Does one wear white after Labor Day? If you have had breast cancer and are dealing with post-surgery dressing, the color of the garment is most likely the least of your worries while looking for transitional clothing tips or higher necklines.
After I had my double mastectomy for Triple Negative Inflammatory Breast Cancer, I was just so happy to be alive that I didn’t think about clothes. However, reality hit fast that I would have to go out in public; and as common as it is to see PJ’s on shoppers in Wal-Mart, this Texas girl would not be following that fashion trend!
Since I couldn’t have (and didn’t want) reconstruction right away, I had to figure out how to dress with my new look. Personally I preferred to dress breast-free, but it was harder that I thought. Clothes are designed to have breasts in them, just as simple as that. My chest was healing, but my body just couldn’t bear the weight or pressure of prosthesis. I want to share some of the ways I deal with dressing without breaking the bank on special clothes.
Gap dressing – Need a little help post-surgery? We all have one: those tiered skirts with elastic waist bands. Just pull it up like a strapless dress. I wore a cotton camisole as a base giving some place for the skirt to grip. The flat of the first layer works well across the chest and the free waist can hide drains while you heal. If the waist band has a draw string, it might double as a V-necked tie. If you would like a slimmer look, just use a slimmer skirt. My only word of caution is to use a skirt that is not heavy. Top it with a scarf or shrug, and you have something comfortable for that transition time.

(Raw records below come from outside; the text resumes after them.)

theorem State.tetherReset_keeps {s0 s : State} (h : Keeps s0 s) (a1 a2) : Keeps s0 (State.tetherReset s a1 a2) := by
  unfold State.tetherReset
  try dsimp only
  repeat' first
    | with_reducible assumption
    | with_reducible apply State.flushRings_keeps
    | with_reducible apply State.modTether_keeps

theorem State.cfgWrite_keeps {s0 s : State} (h : Keeps s0 s) (a1 a2 a3 a4) : Keeps s0 (State.cfgWrite s a1 a2 a3 a4) := by
  unfold State.cfgWrite
  try dsimp only
  repeat' first
    | with_reducible assumption
    | intro _
    | exact SameTide.mk rfl rfl rfl
    | with_reducible apply State.modTether_keeps
    | with_reducible apply State.tetherReset_keeps
    | with_reducible apply State.setBme_keeps
    | with_reducible apply Keeps.ite

theorem State.cfgRequest_keeps {s0 s : State} (h : Keeps s0 s) (a1 a2 a3) : Keeps s0 (State.cfgRequest s a1 a2 a3) := by
  unfold State.cfgRequest
  try dsimp only
  repeat' first
    | with_reducible assumption
    | intro _
    | exact SameTide.mk rfl rfl rfl
    | with_reducible apply State.toHost_keeps
    | with_reducible apply State.cfgWrite_keeps
    | with_reducible apply Keeps.ite
    | split

theorem State.charterTlp_keeps {s0 s : State} (h : Keeps s0 s) (a1 a2 a3) : Keeps s0 (State.charterTlp s a1 a2 a3) := by
  unfold State.charterTlp
  try dsimp only
  repeat' first
    | with_reducible assumption
    | intro _
    | exact SameTide.mk rfl rfl rfl
    | with_reducible apply State.toHost_keeps
    | with_reducible apply State.pcount_keeps
    | with_reducible apply State.aer_keeps
    | with_reducible apply State.answerUr_keeps
    | with_reducible apply Keeps.ite
    | split

theorem State.clockAck_keeps {s0 s : State} (h : Keeps s0 s) (a1 a2 a3) : Keeps s0 (State.clockAck s a1 a2 a3) := by
  unfold State.clockAck
  try dsimp only
  repeat' first
    | with_reducible assumption
    | intro _
    | exact SameTide.mk rfl rfl rfl
    | with_reducible apply State.trainStart_keeps
    | with_reducible apply State.modEbb_keeps
    | with_reducible apply State.modBoot_keeps
    | with_reducible apply State.nfExit_keeps
    | with_reducible apply State.censusBoundary_keeps
    | with_reducible apply Keeps.ite

theorem State.loneSwitch_keeps {s0 s : State} (h : Keeps s0 s) (a1) : Keeps s0 (State.loneSwitch s a1) := by
  unfold State.loneSwitch
  try dsimp only
  repeat' first
    | with_reducible assumption
    | intro _
    | exact SameTide.mk rfl rfl rfl
    | with_reducible apply State.writePaces_keeps
    | with_reducible apply Keeps.ite
    | split

theorem State.clockAt_keeps {s0 s : State} (h : Keeps s0 s) (a1 a2) : Keeps s0 (State.clockAt s a1 a2) := by
  unfold State.clockAt
  try dsimp only
  repeat' first
    | with_reducible assumption
    | intro _
    | exact SameTide.mk rfl rfl rfl
    | with_reducible apply State.modEbb_keeps
    | with_reducible apply State.oppGoes_keeps
    | with_reducible apply State.pcount_keeps
    | with_reducible apply State.loneSwitch_keeps
    | with_reducible apply Keeps.ite
    | with_reducible apply Keeps.ite
    | split

theorem State.linkFail_keeps {s0 s : State} (h : Keeps s0 s) (a1 a2 a3 a4) : Keeps s0 (State.linkFail s a1 a2 a3 a4) := by
  unfold State.linkFail
  try dsimp only
  repeat' first
    | with_reducible assumption
    | intro _
    | exact SameTide.mk rfl rfl rfl
    | with_reducible apply Keeps.modPad
    | with_reducible apply State.hurdleAppend_keeps
    | with_reducible apply Keeps.ite

theorem State.dropFlit_keeps {s0 s : State} (h : Keeps s0 s) (a1 a2 a3) : Keeps s0 (State.dropFlit s a1 a2 a3) := by
  unfold State.dropFlit
  try dsimp only
  repeat' first
    | with_reducible assumption
    | intro _
    | exact SameTide.mk rfl rfl rfl
    | with_reducible apply State.modStream_keeps
    | with_reducible apply State.file_keeps
    | with_reducible apply State.linkFail_keeps
    | with_reducible apply Keeps.ite

theorem State.dropStray_keeps {s0 s : State} (h : Keeps s0 s) (a1 a2 a3 a4) : Keeps s0 (State.dropStray s a1 a2 a3 a4) := by
  unfold State.dropStray
  try dsimp only
  repeat' first
    | with_reducible assumption
    | with_reducible apply State.modStream_keeps
    | with_reducible apply State.file_keeps

theorem State.compAckAt_keeps {s0 s : State} (h : Keeps s0 s) (a1 a2 a3) : Keeps s0 (State.compAckAt s a1 a2 a3) := by
  unfold State.compAckAt
  try dsimp only
  repeat' first
    | with_reducible assumption
    | intro _
    | exact SameTide.mk rfl rfl rfl
    | with_reducible apply State.modStream_keeps
    | with_reducible apply State.dropStray_keeps
    | with_reducible apply State.atFold_keeps
    | with_reducible apply State.dropFlit_keeps
    | with_reducible apply Keeps.ite
    | split

theorem State.confRep_keeps {s0 s : State} (h : Keeps s0 s) (a1 a2 a3) : Keeps s0 (State.confRep s a1 a2 a3) := by
  unfold State.confRep
  try dsimp only
  repeat' first
    | with_reducible assumption
    | with_reducible apply State.file_keeps

theorem State.crossBad_keeps {s0 s : State} (h : Keeps s0 s) (a1 a2 a3) : Keeps s0 (State.crossBad s a1 a2 a3) := by
  unfold State.crossBad
  try dsimp only
  repeat' first
    | with_reducible assumption
    | with_reducible apply State.file_keeps
    | with_reducible apply State.linkFail_keeps

theorem State.modEdgeOf_keeps {s0 s : State} (h : Keeps s0 s) (a1 a2 a3) : Keeps s0 (State.modEdgeOf s a1 a2 a3) := by
  unfold State.modEdgeOf
  try dsimp only
  repeat' first
    | with_reducible assumption
    | with_reducible apply State.modConf_keeps

theorem State.confRecv_keeps {s0 s : State} (h : Keeps s0 s) (a1 a2 a3 a4) : Keeps s0 (State.confRecv s a1 a2 a3 a4) := by
  unfold State.confRecv
  try dsimp only
  repeat' first
    | with_reducible assumption
    | intro _
    | exact SameTide.mk rfl rfl rfl
    | with_reducible apply State.modMod_keeps
    | with_reducible apply State.confRep_keeps
    | with_reducible apply State.modEdgeOf_keeps
    | with_reducible apply State.pcount_keeps
    | with_reducible apply State.crossBad_keeps
    | with_reducible apply Keeps.foldl
    | with_reducible apply Keeps.ite
    | split

theorem State.confSend_keeps {s0 s : State} (h : Keeps s0 s) (a1 a2) : Keeps s0 (State.confSend s a1 a2) := by
  unfold State.confSend
  try dsimp only
  repeat' first
    | with_reducible assumption
    | intro _
    | exact SameTide.mk rfl rfl rfl
    | with_reducible apply State.modMod_keeps
    | with_reducible apply State.pcount_keeps
    | with_reducible apply State.modEdgeOf_keeps
    | with_reducible apply Keeps.ite
    | split

theorem State.cqFetched_keeps {s0 s : State} (h : Keeps s0 s) (a1 a2 a3) : Keeps s0 (State.cqFetched s a1 a2 a3) := by
  unfold State.cqFetched
  try dsimp only
  repeat' first
    | with_reducible assumption
    | with_reducible apply State.cqPut_keeps
    | with_reducible apply State.cqCheck_keeps

theorem State.culvertAt_keeps {s0 s : State} (h : Keeps s0 s) (a1 a2 a3 a4) : Keeps s0 (State.culvertAt s a1 a2 a3 a4) := by
  unfold State.culvertAt
  try dsimp only
  repeat' first
    | with_reducible assumption
    | intro _
    | exact SameTide.mk rfl rfl rfl
    | with_reducible apply State.dropStray_keeps
    | with_reducible apply State.nfWake_keeps
    | with_reducible apply State.wakeFold_keeps
    | with_reducible apply State.modStream_keeps
    | with_reducible apply State.stick_keeps
    | with_reducible apply State.pcount_keeps
    | with_reducible apply Keeps.ite
    | split

theorem State.pcountIf_keeps {s0 s : State} (h : Keeps s0 s) (a1 a2 a3 a4) : Keeps s0 (State.pcountIf s a1 a2 a3 a4) := by
  unfold State.pcountIf
  try dsimp only
  repeat' first
    | with_reducible assumption
    | intro _
    | exact SameTide.mk rfl rfl rfl
    | with_reducible apply State.pcount_keeps
    | with_reducible apply Keeps.ite

theorem State.pcountN_keeps {s0 s : State} (h : Keeps s0 s) (a1 a2 a3 a4) : Keeps s0 (State.pcountN s a1 a2 a3 a4) := by
  unfold State.pcountN
  try dsimp only
  repeat' first
    | with_reducible assumption
    | intro _
    | exact SameTide.mk rfl rfl rfl
    | with_reducible apply State.pcount_keeps
    | with_reducible apply Keeps.foldl

theorem State.cycleEvents_keeps {s0 s : State} (h : Keeps s0 s) (a1) : Keeps s0 (State.cycleEvents s a1) := by
  unfold State.cycleEvents
  try dsimp only
  repeat' first
    | with_reducible assumption
    | intro _
    | exact SameTide.mk rfl rfl rfl
    | with_reducible apply State.pcountIf_keeps
    | with_reducible apply State.pcountN_keeps
    | with_reducible apply Keeps.foldl

theorem State.sendDat_keeps {s0 s : State} (h : Keeps s0 s) (a1 a2 a3) : Keeps s0 (State.sendDat s a1 a2 a3) := by
  unfold State.sendDat
  try dsimp only
  repeat' first
    | with_reducible assumption
    | with_reducible apply State.inject_keeps

theorem State.summarise_keeps {s0 s : State} (h : Keeps s0 s) (a1 a2) : Keeps s0 (State.summarise s a1 a2) := by
  unfold State.summarise
  try dsimp only
  repeat' first
    | with_reducible assumption
    | intro _
    | exact SameTide.mk rfl rfl rfl
    | with_reducible apply State.sendDat_keeps
    | with_reducible apply State.sendRsp_keeps
    | with_reducible apply Keeps.modPad
    | with_reducible apply Keeps.ite
    | split

theorem State.gatherData_keeps {s0 s : State} (h : Keeps s0 s) (a1 a2) : Keeps s0 (State.gatherData s a1 a2) := by
  unfold State.gatherData
  try dsimp only
  repeat' first
    | with_reducible assumption
    | intro _
    | exact SameTide.mk rfl rfl rfl
    | with_reducible apply Keeps.modPad
    | with_reducible apply State.summarise_keeps

theorem State.datAt_keeps {s0 s : State} (h : Keeps s0 s) (a1 a2 a3 a4) : Keeps s0 (State.datAt s a1 a2 a3 a4) := by
  unfold State.datAt
  try dsimp only
  repeat' first
    | with_reducible assumption
    | intro _
    | exact SameTide.mk rfl rfl rfl
    | with_reducible apply State.dropStray_keeps
    | with_reducible apply State.dropFlit_keeps
    | with_reducible apply State.gatherData_keeps
    | with_reducible apply State.modStream_keeps
    | with_reducible apply Keeps.modPad
    | with_reducible apply State.atFold_keeps
    | with_reducible apply Keeps.ite
    | split

theorem State.modShepPort_keeps {s0 s : State} (h : Keeps s0 s) (a1 a2) : Keeps s0 (State.modShepPort s a1 a2) := by
  unfold State.modShepPort
  try dsimp only
  repeat' first
    | with_reducible assumption
    | with_reducible apply State.modShep_keeps

theorem State.shepDat_keeps {s0 s : State} (h : Keeps s0 s) (a1 a2) : Keeps s0 (State.shepDat s a1 a2) := by
  unfold State.shepDat
  try dsimp only
  repeat' first
    | with_reducible assumption
    | with_reducible apply State.modShepPort_keeps
    | with_reducible apply State.autoAck_keeps
    | with_reducible apply State.shepEnd_keeps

Necklines – Sometimes we just want a little privacy, and necklines can be difficult. Seems the higher the neckline, the more fitted the top. That can be a difficult combination especially if you are healing or have Lymphedema. If Lymphedema (LE) is giving you different size arms, that only adds to fashion woes. Cowl neckline tops are great. Often they are sleeveless, which personally I need because my arms are different sizes. I just pinch the neckline at the center, pull towards one shoulder, and pin. The draping can look very cute, and I have a neckline I can live with. Pins with magnet backs are great and don’t damage clothes. This is not the best picture for this example, but I love this picture. Yes, that is Ricky Skaggs. The nicest man you will ever meet.
These are just a couple of easy tips. I hope they help you. What is my favorite dressing tip for women who experience breast cancer? A great smile of course! Your smile and the look of what you have experienced give you a beauty that is rich and deep.